Why Universal and Superset Testers Are Not the Answer

Universal or superset testers are alluring, but they rarely succeed. Without clearly defined pain points, you might focus only on technology and treat standardization as a single technical client, disappointing leadership and internal stakeholders. Unless you adopt the standard across multiple groups and internal customers or end users, you cannot achieve results and the expected return on investment (ROI). Universal or superset testers could be too rigid and overdesigned, failing to span product life cycles without scalability beyond product coverage. Instead, an automated test architecture’s guiding principle and strategy align test organizations so they can reuse test assets and components for dynamic resource utilization. An automated test architecture spans the product life cycle, reducing quality costs and positively impacting company financials by getting better products to market faster. Historically, product testing plays a support function during development and manufacturing (as simply a necessary cost center); however, owning test architecture is the very first step to elevate the test engineering function from a cost center to a strategic asset.

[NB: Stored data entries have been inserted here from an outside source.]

/-- NORM fails for a row (R151, R152). -/
def Group.badNorm (g : Group) : Bool :=
  let n := vhRow g.head
  let vt := 2 ^ orDef (g.fld 3 21 17) 3
  if bit (g.params.getD 1 0) 10 then decide ((g.sumSq - n * 2 ^ 40).natAbs * vt > n * 2 ^ 40)
  else
    let mt := 2 ^ orDef (g.fld 3 26 22) 5
    decide (g.sum.natAbs * mt > n * 2 ^ 40)
      || decide ((g.sumSq * n * 2 ^ 40 - g.sum * g.sum - n * n * 2 ^ 80).natAbs * vt > n * n * 2 ^ 80)

/-- The end of a row. -/
def Group.endRow (g : Group) : Group :=
  let g := g.failIf 7 (decide (g.rowElems ≠ vhRow g.head))
  let g := if g.rowNonfinite then g
    else if g.rowBig then (g.failIf 2 true).failIf 3 true
    else (g.failIf 2 g.badSum).failIf 3 g.badNorm
  { g with rowsDone := g.rowsDone + 1, rowElems := 0, sum := 0, sumSq := 0, rowNonfinite := false, rowBig := false }

/-- Take the elements of a beat from element `e` on; answers how many were taken. -/
def Group.takeElems (b : VeBeat) : Nat → Nat → Group → Group × Nat
  | 0, e, g => (g, e)
  | n + 1, e, g =>
    if g.complete then (g, e)
    else
      let w := fmtWidth (vhFmt g.head)
      let g := if g.judged then g.element (decodeElem (vhFmt g.head) (bits b.data (w * e + w - 1) (w * e)) b.scale 0) else g
      let g := { g with rowElems := g.rowElems + 1 }
      let g := if b.rowEnd.getLsbD e then g.endRow else g
      Group.takeElems b n (e + 1) { g with complete := decide (g.rowsDone = vhRows g.head) }

/-! ### A group's outcome -/

/-- A commit action or poison over the group's range. -/
def State.groupRange (s : State) (a : Nat) (g : Group) (poison : Bool) : State :=
  let h := g.head
  if poison then s.presentCmt a { poison := true, job := vhJob h, base := vhBase h, count := vhCount h }
  else
    let (s, held) := s.commitAction a g.stepGated g.step (vhJob h) (vhBase h) (vhCount h)
    let desc : BitVec 256 := BitVec.ofNat 256 ((vhJob h).toNat * 2 ^ 216 + (vhBase h).toNat * 2 ^ 36 + (vhCount h).toNat * 2 ^ 20)
    let keep (i : Nat) : Ctx := { id := i, desc := desc, step := g.step, state := .awaiting, held := true }
    if held then s.modAgent a (fun x => { x with ctxs := x.ctxs ++ [keep x.freeId] }) else s

/-- The last element of a group that is not judged (R479, R481). Where the abort of its job has reached it, it presents a poison
in place of its commit (R174). -/
def State.endUnjudged (s : State) (a : Nat) (g : Group) : State :=
  let h := g.head
  let presents := (g.gated || !g.hasRecord) && !g.settled
  let s := if g.settled || g.poison || g.aborted then s else s.openDec a (vhJob h) g.step
  let s := if presents then s.groupRange a g (g.poison || g.aborted) else s
  if g.poison then s.report a 0x04 2 (vhBase h) (vhJob h) else s

/-- A failing group's ring entry (R153). -/
def Group.entry (g : Group) (clk : Nat) : BitVec 128 :=
  let f := g.failed.foldl (fun a t => a + 2 ^ t) 0
  BitVec.ofNat 128 ((vhBase g.head).toNat * 2 ^ 80 + (vhJob g.head).toNat * 2 ^ 72 + f * 2 ^ 64 + vhClass g.head * 2 ^ 58
    + clk / 2 ^ 20 % 2 ^ 19)

/-- The tests of a judged group are settled at its last element (R151, R153, R164). RUNNING is judged at the concentrator
afterwards, so that FAIL_BIT6 of the agent counts nothing. DESIGN CHOICE (log 108). -/
def State.settleTests (s : State) (a : Nat) (g : Group) : State × Group :=
  let g := g.failIf 0 (decide (g.fld 2 31 16 < g.nonfinite))
  let s := s.modAgent a (fun x => { x with groupsJudged := satInc x.groupsJudged,
                                           failBits := g.failed.foldl (fun m t => m.mod 0 t satInc) x.failBits })
  if g.failed = [] then (s, g)
  else (s.modAgent a (fun x => { x with groupRing := x.groupRing.set 0 (x.groupRingHead.toNat % 256) (g.entry s.clk),
                                        groupRingHead := x.groupRingHead + 1 }), g)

The standardization process includes a life cycle, and it is crucial to treat a test architecture or a test standard as a product, aligning its roadmap with internal stakeholders. This is how test engineering organizations become strategic assets: Creating standard test platforms, developing valuable test-based intellectual property, delivering a more productive workforce while lowering operational costs, and aligning with the business objectives by continually contributing to better product margins, quality, and time to market.

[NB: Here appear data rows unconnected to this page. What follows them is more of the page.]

/-- A read of a lowest word latches the quantity. REG_ACCESS_LATCH completes whenever a hub serves the port and gives
the word read. After the read of the lowest word of the step clock, of a retake log entry, of the oldest job abort, of
the signature record or of any other quantity of the list, a read of each of its other words returns the value that it had at that read, whatever the value has
become since; a read of another word latches nothing. REEL_DATA_READ completes likewise: the read of REEL_DATA0
latches the entry, and with AUTOINC a read of REEL_DATA3 advances INDEX by 1 within 16 bits and leaves AREA,
TAIL_HUB and AUTOINC. -/
def Obligations.LatchedReads : Prop :=
  (∀ (s : State) (addr : BitVec 16), s.rstL = false → s.answers = true →
      Completes (.regAccessLatch addr) s fun t =>
        t.out = [.rpAck (s.regRead (wordAddr addr))] ∧ Touches [.out, .latch] s t
        ∧ (∀ f n : Nat, (f, n) ∈ [(0x40, 2), (0x58, 2), (0x120, 12), (0x200, 4), (0x410, 4), (0x480, 4), (0x2200, 2), (0x2800, 4),
              (0x30C8, 3), (0x30D4, 2), (0x3100, 2), (0x3204, 2), (0x320C, 2), (0x3300, 2), (0x3310, 2), (0x3320, 4), (0x3400, 44),
              (0x34C0, 12), (0x34F0, 12), (0x3608, 2), (0x3630, 12), (0x3660, 12), (0x9000, 4)] →
            wordAddr addr = f → ∀ i, 0 < i → i < n → ∀ u : State, u.latch = t.latch → u.regRead (f + 4 * i) = s.regLive (f + 4 * i))
        ∧ (wordAddr addr ∈ [0x04, 0x10, 0x20, 0x38, 0x404, 0x1850, 0x1854, 0x3104, 0x4004] → t.latch = s.latch))
    ∧ (∀ (s : State) (i : BitVec 2), s.rstL = false → s.answers = true →
      Completes (.reelDataRead i) s fun t =>
        t.out = [.rpAck (s.regRead (0x7010 + 4 * i.toNat))]
        ∧ (i = 0#2 → ∀ j, 0 < j → j < 4 → ∀ u : State, u.latch = t.latch → u.regRead (0x7010 + 4 * j) = wordLE s.reelEntry j)
        ∧ (i ≠ 0#2 → t.latch = s.latch)
        ∧ (i = 3#2 → s.sv.regs.reelSel.getLsbD 29 = true →
            bits t.sv.regs.reelSel 15 0 = (bits s.sv.regs.reelSel 15 0 + 1) % 65536 ∧ bits t.sv.regs.reelSel 31 16 = bits s.sv.regs.reelSel 31 16)
        ∧ (i ≠ 3#2 ∨ s.sv.regs.reelSel.getLsbD 29 = false → t.sv.regs.reelSel = s.sv.regs.reelSel)
        ∧ Touches [.out, .latch, .hub .regs] s t)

reasons for standardization efforts failing

Figure 2: About 70 percent of standardization efforts fail, most commonly with the yellow-arrow scenario; some people have tried, but stagnated, and keep operating in the same way [2].

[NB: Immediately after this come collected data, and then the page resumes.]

-- ==== Sys2Proof/Laws/KeepsTest.lean ====
section
/-! SUPPORT. Every operation of Machine/Test.lean keeps what `Keeps` names. -/

namespace Sys2Proof.Machine

open Sys2Proof

theorem State.noteLead_keeps {s₀ : State} (s : State) (src : BitVec 16) (kind : Byte) (sev : BitVec 3) (addr : Addr) (job : Job) (hk : Keeps s₀ s)  :
    Keeps s₀ (State.noteLead s src kind sev addr job) := by
  unfold State.noteLead
  try dsimp only
  repeat' (first
    | with_reducible assumption
    | with_reducible apply State.hubMsg_keeps
    | refine State.hubMsg_keepsOf (by assumption) ?_
    | with_reducible apply State.hubEntry_keeps
    | with_reducible apply State.mirrorOut_keeps
    | split
    | exact fun _ e => e
    | exact fun _ _ => rfl
    | intro _
    | with_reducible apply Keeps.lit)

theorem State.modTrot_keeps {s₀ : State} (s : State) (a : Nat) (f : Trot → Trot) (hk : Keeps s₀ s)  :
    Keeps s₀ (State.modTrot s a f) := by
  unfold State.modTrot
  try dsimp only
  repeat' (first
    | with_reducible assumption
    | split
    | exact fun _ e => e
    | exact fun _ _ => rfl
    | intro _
    | with_reducible apply Keeps.lit)

theorem State.modPad_keeps {s₀ : State} (s : State) (a : Nat) (f : PadEntry → PadEntry) (hk : Keeps s₀ s)  :
    Keeps s₀ (State.modPad s a f) := by
  unfold State.modPad
  try dsimp only
  repeat' (first
    | with_reducible assumption
    | with_reducible apply State.eachHub_keeps
    | with_reducible apply State.modHub_keeps
    | split
    | exact fun _ e => e
    | exact fun _ _ => rfl
    | intro _
    | with_reducible apply Keeps.lit)

theorem State.clearSecrets_keeps {s₀ : State} (s : State) (a : Nat) (hk : Keeps s₀ s)  :
    Keeps s₀ (State.clearSecrets s a) := by
  unfold State.clearSecrets
  try dsimp only
  repeat' (first
    | with_reducible assumption
    | with_reducible apply State.modAgent_keeps
    | with_reducible apply State.present_keeps
    | split
    | exact fun _ e => e
    | exact fun _ _ => rfl
    | intro _
    | with_reducible apply Keeps.lit)

theorem State.askSecrets_keeps {s₀ : State} (s : State) (a : Nat) (hk : Keeps s₀ s)  :
    Keeps s₀ (State.askSecrets s a) := by
  unfold State.askSecrets
  try dsimp only
  repeat' (first
    | with_reducible assumption
    | with_reducible apply State.modTrot_keeps
    | with_reducible apply State.clearSecrets_keeps
    | split
    | exact fun _ e => e
    | exact fun _ _ => rfl
    | intro _
    | with_reducible apply Keeps.lit)

theorem State.askSave_keeps {s₀ : State} (s : State) (a slot : Nat) (hk : Keeps s₀ s)  :
    Keeps s₀ (State.askSave s a slot) := by
  unfold State.askSave
  try dsimp only
  repeat' (first
    | with_reducible assumption
    | with_reducible apply State.askSecrets_keeps
    | with_reducible apply State.modTrot_keeps
    | with_reducible apply State.scPush_keeps
    | split
    | exact fun _ e => e
    | exact fun _ _ => rfl
    | intro _
    | with_reducible apply Keeps.lit)

theorem State.startTrot_keeps {s₀ : State} (s : State) (a : Nat) (standin : Option Nat) (hk : Keeps s₀ s)  :
    Keeps s₀ (State.startTrot s a standin) := by
  unfold State.startTrot
  try dsimp only
  repeat' (first
    | with_reducible assumption
    | with_reducible apply State.modPad_keeps
    | with_reducible apply State.askSave_keeps
    | with_reducible apply State.askSecrets_keeps
    | with_reducible apply State.scPush_keeps
    | split
    | exact fun _ e => e
    | exact fun _ _ => rfl
    | intro _
    | with_reducible apply Keeps.lit)

theorem State.deferTrot_keeps {s₀ : State} (s : State) (a : Nat) (hk : Keeps s₀ s)  :
    Keeps s₀ (State.deferTrot s a) := by
  unfold State.deferTrot
  try dsimp only
  repeat' (first
    | with_reducible assumption
    | with_reducible apply State.modPad_keeps
    | split
    | exact fun _ e => e
    | exact fun _ _ => rfl
    | intro _
    | with_reducible apply Keeps.lit)

theorem State.tryScan_keeps {s₀ : State} (s : State) (a : Nat) (hk : Keeps s₀ s)  :
    Keeps s₀ (State.tryScan s a) := by
  unfold State.tryScan
  try dsimp only
  repeat' (first
    | with_reducible assumption
    | with_reducible apply State.modTrot_keeps
    | with_reducible apply State.modAgent_keeps
    | with_reducible apply State.present_keeps
    | split
    | exact fun _ e => e
    | exact fun _ _ => rfl
    | intro _
    | with_reducible apply Keeps.lit)

theorem State.swapBack_keeps {s₀ : State} (s : State) (a : Nat) (hk : Keeps s₀ s)  :
    Keeps s₀ (State.swapBack s a) := by
  unfold State.swapBack
  try dsimp only
  repeat' (first
    | with_reducible assumption
    | with_reducible apply State.modAgent_keeps
    | with_reducible apply State.modTrot_keeps
    | with_reducible apply State.scPush_keeps
    | split
    | exact fun _ e => e
    | exact fun _ _ => rfl
    | intro _
    | with_reducible apply Keeps.lit)

theorem State.afterScan_keeps {s₀ : State} (s : State) (a : Nat) (hk : Keeps s₀ s)  :
    Keeps s₀ (State.afterScan s a) := by
  unfold State.afterScan
  try dsimp only
  repeat' (first
    | with_reducible assumption
    | with_reducible apply State.modAgent_keeps
    | with_reducible apply State.present_keeps
    | with_reducible apply State.modTrot_keeps
    | with_reducible apply State.endGrant_keeps
    | with_reducible apply State.swapBack_keeps
    | with_reducible apply State.scPush_keeps
    | split
    | exact fun _ e => e
    | exact fun _ _ => rfl
    | intro _
    | with_reducible apply Keeps.lit)

theorem State.trotPass_keeps {s₀ : State} (s : State) (h : HubId) (a : Nat) (hk : Keeps s₀ s)  :
    Keeps s₀ (State.trotPass s h a) := by
  unfold State.trotPass
  try dsimp only
  repeat' (first
    | with_reducible assumption
    | with_reducible apply State.modHub_keeps
    | split
    | exact fun _ e => e
    | exact fun _ _ => rfl
    | intro _
    | with_reducible apply Keeps.lit)

theorem State.passTest_keeps {s₀ : State} (s : State) (a : Nat) (hk : Keeps s₀ s)  :
    Keeps s₀ (State.passTest s a) := by
  unfold State.passTest
  try dsimp only
  repeat' (first
    | with_reducible assumption
    | with_reducible apply State.modAgent_keeps
    | split
    | exact fun _ e => e
    | exact fun _ _ => rfl
    | intro _
    | with_reducible apply Keeps.lit)

theorem State.dueNow_keeps {s₀ : State} (s : State) (h : HubId) (a : Nat) (hk : Keeps s₀ s)  :
    Keeps s₀ (State.dueNow s h a) := by
  unfold State.dueNow
  try dsimp only
  repeat' (first
    | with_reducible assumption
    | with_reducible apply State.modHub_keeps
    | split
    | exact fun _ e => e
    | exact fun _ _ => rfl
    | intro _
    | with_reducible apply Keeps.lit)

theorem State.leavePad_keeps {s₀ : State} (s : State) (a : Nat) (hk : Keeps s₀ s)  :
    Keeps s₀ (State.leavePad s a) := by
  unfold State.leavePad
  try dsimp only
  repeat' (first
    | with_reducible assumption
    | with_reducible apply State.eachHub_keeps
    | with_reducible apply State.exitPad_keeps
    | with_reducible apply State.startWaiting_keeps
    | split
    | exact fun _ e => e
    | exact fun _ _ => rfl
    | intro _
    | with_reducible apply Keeps.lit)

theorem State.trotPassed_keeps {s₀ : State} (s : State) (a : Nat) (p : W64 × W32) (hk : Keeps s₀ s)  :
    Keeps s₀ (State.trotPassed s a p) := by
  unfold State.trotPassed
  try dsimp only
  repeat' (first
    | with_reducible assumption
    | with_reducible apply State.modAgent_keeps
    | with_reducible apply State.noteLead_keeps
    | with_reducible apply State.eachHub_keeps
    | with_reducible apply State.trotPass_keeps
    | with_reducible apply State.relax_keeps
    | with_reducible apply State.leavePad_keeps
    | split
    | exact fun _ e => e
    | exact fun _ _ => rfl
    | intro _
    | with_reducible apply Keeps.lit)

theorem State.askUnit_keeps {s₀ : State} (s : State) (p : Nat) (hk : Keeps s₀ s)  :
    Keeps s₀ (State.askUnit s p) := by
  unfold State.askUnit
  try dsimp only
  repeat' (first
    | with_reducible assumption
    | with_reducible apply State.clearSecrets_keeps
    | with_reducible apply State.modConc_keeps
    | with_reducible apply State.present_keeps
    | with_reducible apply State.modHub_keeps
    | split
    | exact fun _ e => e
    | exact fun _ _ => rfl
    | intro _
    | with_reducible apply Keeps.lit)

theorem State.endUnit_keeps {s₀ : State} (s : State) (p : Nat) (hk : Keeps s₀ s)  :
    Keeps s₀ (State.endUnit s p) := by
  unfold State.endUnit
  try dsimp only
  repeat' (first
    | with_reducible assumption
    | with_reducible apply State.modAgent_keeps
    | with_reducible apply State.present_keeps
    | with_reducible apply State.modConc_keeps
    | with_reducible apply State.modHub_keeps
    | split
    | exact fun _ e => e
    | exact fun _ _ => rfl
    | intro _
    | with_reducible apply Keeps.lit)

theorem State.askGroup_keeps {s₀ : State} (s : State) (hk : Keeps s₀ s)  :
    Keeps s₀ (State.askGroup s) := by
  unfold State.askGroup
  try dsimp only
  repeat' (first
    | with_reducible assumption
    | with_reducible apply State.each_keeps
    | with_reducible apply State.askUnit_keeps
    | split
    | exact fun _ e => e
    | exact fun _ _ => rfl
    | intro _
    | with_reducible apply Keeps.lit)

theorem State.endWrapGroup_keeps {s₀ : State} (s : State) (counts : Bool) (hk : Keeps s₀ s)  :
    Keeps s₀ (State.endWrapGroup s counts) := by
  unfold State.endWrapGroup
  try dsimp only
  repeat' (first
    | with_reducible assumption
    | with_reducible apply State.each_keeps
    | with_reducible apply State.endUnit_keeps
    | with_reducible apply State.endGrant_keeps
    | with_reducible apply State.askGroup_keeps
    | split
    | exact fun _ e => e
    | exact fun _ _ => rfl
    | intro _
    | with_reducible apply Keeps.lit)

theorem State.tryGroup_keeps {s₀ : State} (s : State) (hk : Keeps s₀ s)  :
    Keeps s₀ (State.tryGroup s) := by
  unfold State.tryGroup
  try dsimp only
  repeat' (first
    | with_reducible assumption
    | with_reducible apply State.endWrapGroup_keeps
    | with_reducible apply State.each_keeps
    | with_reducible apply State.modAgent_keeps
    | with_reducible apply State.present_keeps
    | split
    | exact fun _ e => e
    | exact fun _ _ => rfl
    | intro _
    | with_reducible apply Keeps.lit)

theorem State.secretsMissed_keeps {s₀ : State} (s : State) (a : Nat) (hk : Keeps s₀ s)  :
    Keeps s₀ (State.secretsMissed s a) := by
  unfold State.secretsMissed
  try dsimp only
  repeat' (first
    | with_reducible assumption
    | with_reducible apply State.advanceTo_keeps
    | with_reducible apply State.noteLead_keeps
    | with_reducible apply State.afterScan_keeps
    | split
    | exact fun _ e => e
    | exact fun _ _ => rfl
    | intro _
    | with_reducible apply Keeps.lit)

theorem State.unitMissed_keeps {s₀ : State} (s : State) (p : Nat) (hk : Keeps s₀ s)  :
    Keeps s₀ (State.unitMissed s p) := by
  unfold State.unitMissed
  try dsimp only
  repeat' (first
    | with_reducible assumption
    | with_reducible apply State.advanceTo_keeps
    | with_reducible apply State.noteLead_keeps
    | with_reducible apply State.endUnit_keeps
    | with_reducible apply State.tryGroup_keeps
    | split
    | exact fun _ e => e
    | exact fun _ _ => rfl
    | intro _
    | with_reducible apply Keeps.lit)

theorem State.endTrot_keeps {s₀ : State} (s : State) (a : Nat) (hk : Keeps s₀ s)  :
    Keeps s₀ (State.endTrot s a) := by
  unfold State.endTrot
  try dsimp only
  repeat' (first
    | with_reducible assumption
    | with_reducible apply State.eachHub_keeps
    | with_reducible apply State.endFences_keeps
    | with_reducible apply State.trotPassed_keeps
    | with_reducible apply State.dueNow_keeps
    | with_reducible apply State.startWaiting_keeps
    | with_reducible apply State.endQuiesce_keeps
    | with_reducible apply State.askGroup_keeps
    | split
    | exact fun _ e => e
    | exact fun _ _ => rfl
    | intro _
    | with_reducible apply Keeps.lit)

theorem State.scAcked_keeps {s₀ : State} (s : State) (a : Nat) (o : ScOp) (hk : Keeps s₀ s)  :
    Keeps s₀ (State.scAcked s a o) := by
  unfold State.scAcked
  try dsimp only
  repeat' (first
    | with_reducible assumption
    | with_reducible apply State.record_keeps
    | with_reducible apply State.modAgent_keeps
    | with_reducible apply State.modRetake_keeps
    | with_reducible apply State.eachHub_keeps
    | with_reducible apply State.orderFences_keeps
    | with_reducible apply State.askSave_keeps
    | with_reducible apply State.askSecrets_keeps
    | with_reducible apply State.swapBack_keeps
    | with_reducible apply State.endTrot_keeps
    | split
    | exact fun _ e => e
    | exact fun _ _ => rfl
    | intro _
    | with_reducible apply Keeps.lit)

theorem State.setFailed_keeps {s₀ : State} (s : State) (p : PatSet) (block : Nat) (hk : Keeps s₀ s)  :
    Keeps s₀ (State.setFailed s p block) := by
  unfold State.setFailed
  try dsimp only
  repeat' (first
    | with_reducible assumption
    | with_reducible apply State.noteLead_keeps
    | split
    | exact fun _ e => e
    | exact fun _ _ => rfl
    | intro _
    | with_reducible apply Keeps.lit)

theorem State.unitResult_keeps {s₀ : State} (s : State) (p : Nat) (l : List Checkpoint × List Checkpoint) (hk : Keeps s₀ s)  :
    Keeps s₀ (State.unitResult s p l) := by
  unfold State.unitResult
  try dsimp only
  repeat' (first
    | with_reducible assumption
    | with_reducible apply State.passTest_keeps
    | with_reducible apply State.noteLead_keeps
    | split
    | exact fun _ e => e
    | exact fun _ _ => rfl
    | intro _
    | with_reducible apply Keeps.lit)

end Sys2Proof.Machine
end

People, Process, and Technology

To standardize on a test architecture, examine your people, process, and technology (or technical) elements: 

  • People—To build proficient, effective teams, establish a center of excellence (CoE). Adopting a standard is the most challenging and crucial step, and a CoE works as a core team that owns and promotes the internal standard or test architecture across multiple groups and the product development cycle. The CoE should seek input and buy-in from internal end users such as test engineers and utilize test standard expertise to manage external engineering resources and speed tester development. 
 
  • Process—Treating the internal test standard or architecture as a product is key in leading standardization efforts and improving productivity with faster test code development and increased test asset utilization. Standardization is not a single, technical exercise; rather, its life cycle evolves as end-user requirements and new technology continue to align. Because test strategy and standardization are so impactful, it is critical to first develop a roadmap. A roadmap uses business metrics to drive change and highlight early successes, helping secure senior management sponsorship and leading to adoption and optimization. Learn how Mazda wisely planned an electrical and electronic automated test equipment roadmap.
 
  • Technology (Technical)—You can introduce an inclusive financial model to compare and quantify results, leading to successful buy-in and ROI measurement throughout standardization efforts. For example, information technology (IT) originally performed support functions such as standard computing, data storage, and routine task automation. With total cost of ownership (TCO), IT has become a strategic asset in smarter investment decisions, and, in leading organizations, can now streamline critical line-of-business processes and help executives make real-time core business decisions. Likewise, TCO has effectively affected test standardization efforts and uncovered hidden costs that you can optimize throughout internal test standard adoption. Learn how to model TCO with this guide.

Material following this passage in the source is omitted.